Tuesday, March 10, 2015

OPINION. Points for transparency for MultiChoice and for Viacom International Media Networks Africa. Or not. How open is SA's TV biz really?


It remains interesting to me as a journalist covering the TV industry on behalf of viewers, those working in it and those interested in this business, to see how transparent, open and willing to give a straight, honest answer, companies, people and spokespeople paid to communicate on behalf of their brands are. 

Or not.

Last week came the announcement that Top Actor SA, a new local reality show with presenter Zikhona Sodlaka will start on BET on channel 129 on MultiChoice's DStv satellite pay-TV platform apparently early in April.  

BET International from Viacom International Media Networks Africa (VIMN Africa) is however shown on channel 135, not 129 on MultiChoice's DStv which remains vacant. So I asked both MultiChoice and VIMN Africa about it.

I asked MultiChoice about Top Actor SA produced by Urban Brew Studios, and that, since there isn't a DStv channel on channel 129, whether a new BET channel is being added and how that would be different from the existing BET.

MultiChoice's communications people responded that when there's any announcement to be made about new channels, the press will be informed - the usual stock phrase. 

VIMN Africa's spokesperson Alison Reid was also asked, who told me there's "nothing concrete we can tell you" and that VIMN Africa would prefer that I didn't base any reporting on uncorroborated coverage from third parties.

The interesting and ironic thing here is that is why I'm asking the official spokesperson and people in the first place - who then are not willing to confirm or give the (right) information to a journalist who took the time and effort to track a story and to seek comment through a media enquiry.

Before I was a TV critic and a journalist covering just the TV industry in South Africa, I was a news editor at a magazine and before that one a broadsheet newspaper. Before that I was a general news reporter and even before that a financial journalist.

I've covered almost every industry and every type of beat. 

Not just now, but still - about 15 years later and still writing TV stories - it always remains striking for me how closed, closely-guarded, generally scared, largely opaque, reactive, stone-walling, and overly sensitive South Africa's TV industry at large specifically remains.

Whereas a lot of other sectors and industries are much more responsive to be open - and I know, I've covered them and dealt with them - the TV companies and places and people in South Africa working in TV are mostly not.

The SABC, which used to be much, much better, and its slide, is another great example. The same with TopTV which became StarSat and a range of TV channels from A to Z, the proverbial ANN7 to Zee World. 

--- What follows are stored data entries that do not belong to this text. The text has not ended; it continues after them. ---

-- ==== Sys2Proof/Machine/Tray.lean ====
section
/-! DEFINITION. The tray's management controller: samples, alarms, its log, fencing and the power of its devices (spec 18
R465 to R477, R495, R498, R499). -/

namespace Sys2Proof.Machine

/-- The TMC writes a register of the modelled device over the management bus (R466). -/
def tmcWrite (s : State) (off v : Nat) : State :=
  if busAcks s then setupWrite s .tmc 0 0 off 4 (BitVec.ofNat 64 v) else s

/- The event log (R469, R495) -/

/-- A log record (R495). -/
def logRecord (rtc seq kind alarm pos : Nat) (cell : Bool) (value : Int) (stamp : Nat) : List Byte :=
  let b := toBytes 8 rtc ++ toBytes 4 seq ++ toBytes 1 kind ++ toBytes 1 alarm ++ toBytes 1 pos ++
    toBytes 1 (bit01 cell) ++ toBytes 4 (BitVec.ofInt 32 value).toNat ++ toBytes 8 stamp
  b ++ toBytes 4 (crc32 b).toNat

/-- The RTC of tray `t` at an event: as a sample gives it, else later than the last reading by less than a sample's interval, a
free value (log entry 27). -/
def rtcRead (s : State) (t : Nat) (sampled : Option W64) : W64 × State :=
  let (r, s1) := match sampled with
    | some r => (r, s)
    | none =>
      let (v, s1) := freeNext s
      let x := trayOf s t
      ((match x.rtc with | some y => y + BitVec.ofNat 64 (v.toNat % (if x.onCell then 1000 else 100)) | none => v), s1)
  (r, setTray s1 t { trayOf s1 t with rtc := some r })

/-- SEQ of the newest record that the rack manager's copy holds. -/
def copySeq (x : Tray) : Nat := x.copy.getLast?.elim 0 (fun r => numAt r 8 4)
/-- How many records SEQ `q` stands behind SEQ `from_`, modulo 2^32. -/
def seqAhead (q from_ : Nat) : Nat := (q + 2 ^ 32 - from_) % 2 ^ 32
/-- The rack manager reads the records of the tray's log whose SEQ follows the last that it holds (R472, R498). -/
def syncCopy (x : Tray) : Tray :=
  let l := x.copy ++ x.log.filter (fun r =>
    let d := seqAhead (numAt r 8 4) (copySeq x)
    d != 0 && decide (d ≤ seqAhead x.logSeq (copySeq x)))
  { x with copy := l.drop (l.length - 65536) }
/-- Writes to the event log succeed (R499). -/
def logWrites (x : Tray) : Bool := x.last.all (fun m => m.logOk)

/-- Write a log record of tray `t`, stamped with its RTC (R469), and send it to the rack manager, which keeps a copy (R495); a log that
cannot be written does not hold it (R499). A VALUE that R495 does not name is a free value (log entry 27). -/
def trayLog (s : State) (t : Nat) (sampled : Option W64) (kind alarm pos : Nat) (value : Option Int) (stamp : Nat) : State :=
  let (r, s1) := rtcRead s t sampled
  let (v, s2) := match value with
    | some x => (x, s1)
    | none =>
      let (y, s') := freeNext s1
      ((y.setWidth 32).toInt, s')
  let x := trayOf s2 t
  let seq := (x.logSeq + 1) % 2 ^ 32
  let b := logRecord r.toNat seq kind alarm pos x.onCell v stamp
  let l := x.log ++ [b]
  let k := x.copy ++ [b]
  setTray s2 t { x with
    logSeq := seq
    log := if logWrites x then l.drop (l.length - 131072) else x.log
    copy := if x.silent then x.copy else k.drop (k.length - 65536) }

/-- TBC of the device concerned: known for the modelled device, else 0 (R495). -/
def stampOf (s : State) (t p : Nat) : Nat := if t = s.system.homeTray && p = s.system.homePos then s.tbc.toNat else 0

/- Power of the modelled device (21 R555 to R558, R561) -/

/-- Its rails go: unpowered, and its latched fault outputs fall with VAUX. The TMC holds PERST_N until it has powered the device again and
asserted PWRGD (21 R562); the host's PERST# is its own. -/
def powerOff (s : State) : State :=
  let s1 := wipe s true
  { s1 with
    boot := { bootReset with powered := false, pwrgd := false, perst := s.boot.perst, tmcHold := true, kind := 1 }
    jtag := ⟨1, 0⟩
    power := { s1.power with dips := [], failed := [] } }
/-- Its rails are up in the order of 21 R555; PWRGD and PERST_N follow. The TMC has to return the records that it keeps (20 R537). -/
def powerOn (s : State) : State :=
  { s with
    boot := { s.boot with powered := true }
    power := { s.power with hoursAt := s.tbc }
    system := { s.system with toReturn := s.system.records.length - s.system.returned } }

Why is giving a journalist who asks you something, an honest, responsive and "real" answer, so difficult for so many?

I have my own ideas of why actual real news and coverage about the TV biz in South Africa is so deplorably bad and its mostly two reasons.

Unlike journalists covering politics and economics asking tough and hard questions, the journalists covering TV are few, not well-informed, more entertainment reporters in it for parties and celebrity access and glam goodie bags, and their coverage more reactive (taking press releases very obediently when issued and dishing it up as news), than pro-actively covering a specific beat and reporting real news. 

It makes communication teams, PR companies and spokespeople working in TV "lazy" or perhaps unaccustomed to actually getting media enquiries that's not based on press releases; and perhaps not used to having marketing or publicity plans being "spoilt" by informed journalists asking questions.

I was taught - and that's also mostly how it happened when I covered the insurance industry, banks, Eskom (when the lights first started to go out), the collapse of Health & Racquet Club and retail - that if you ask something as a journalist, they will give you the most accurate answer they can, because you asked, or because you asked first. 

In TV, trying to track numerous channels, providers, institutions, production companies and people, I have to often ask numerous times. Often getting not even a basic acknowledgement of a media enquiry. Or you're ignored or told off. 

The very least MultiChoice and VIMN Africa could have done with BET was to have said "You know what, that is actually correct, we can't give more information than that, but what is already out there is accurate". 

In South Africa's TV biz, very unlike America, its still mostly a case of whether you ask or not, we will communicate what we want, when we want. Or if we don't like you, or what you're writing, or asking, we will unilaterally "ban" you.

That is not transparency. And that's not good for South Africa's TV biz as a whole.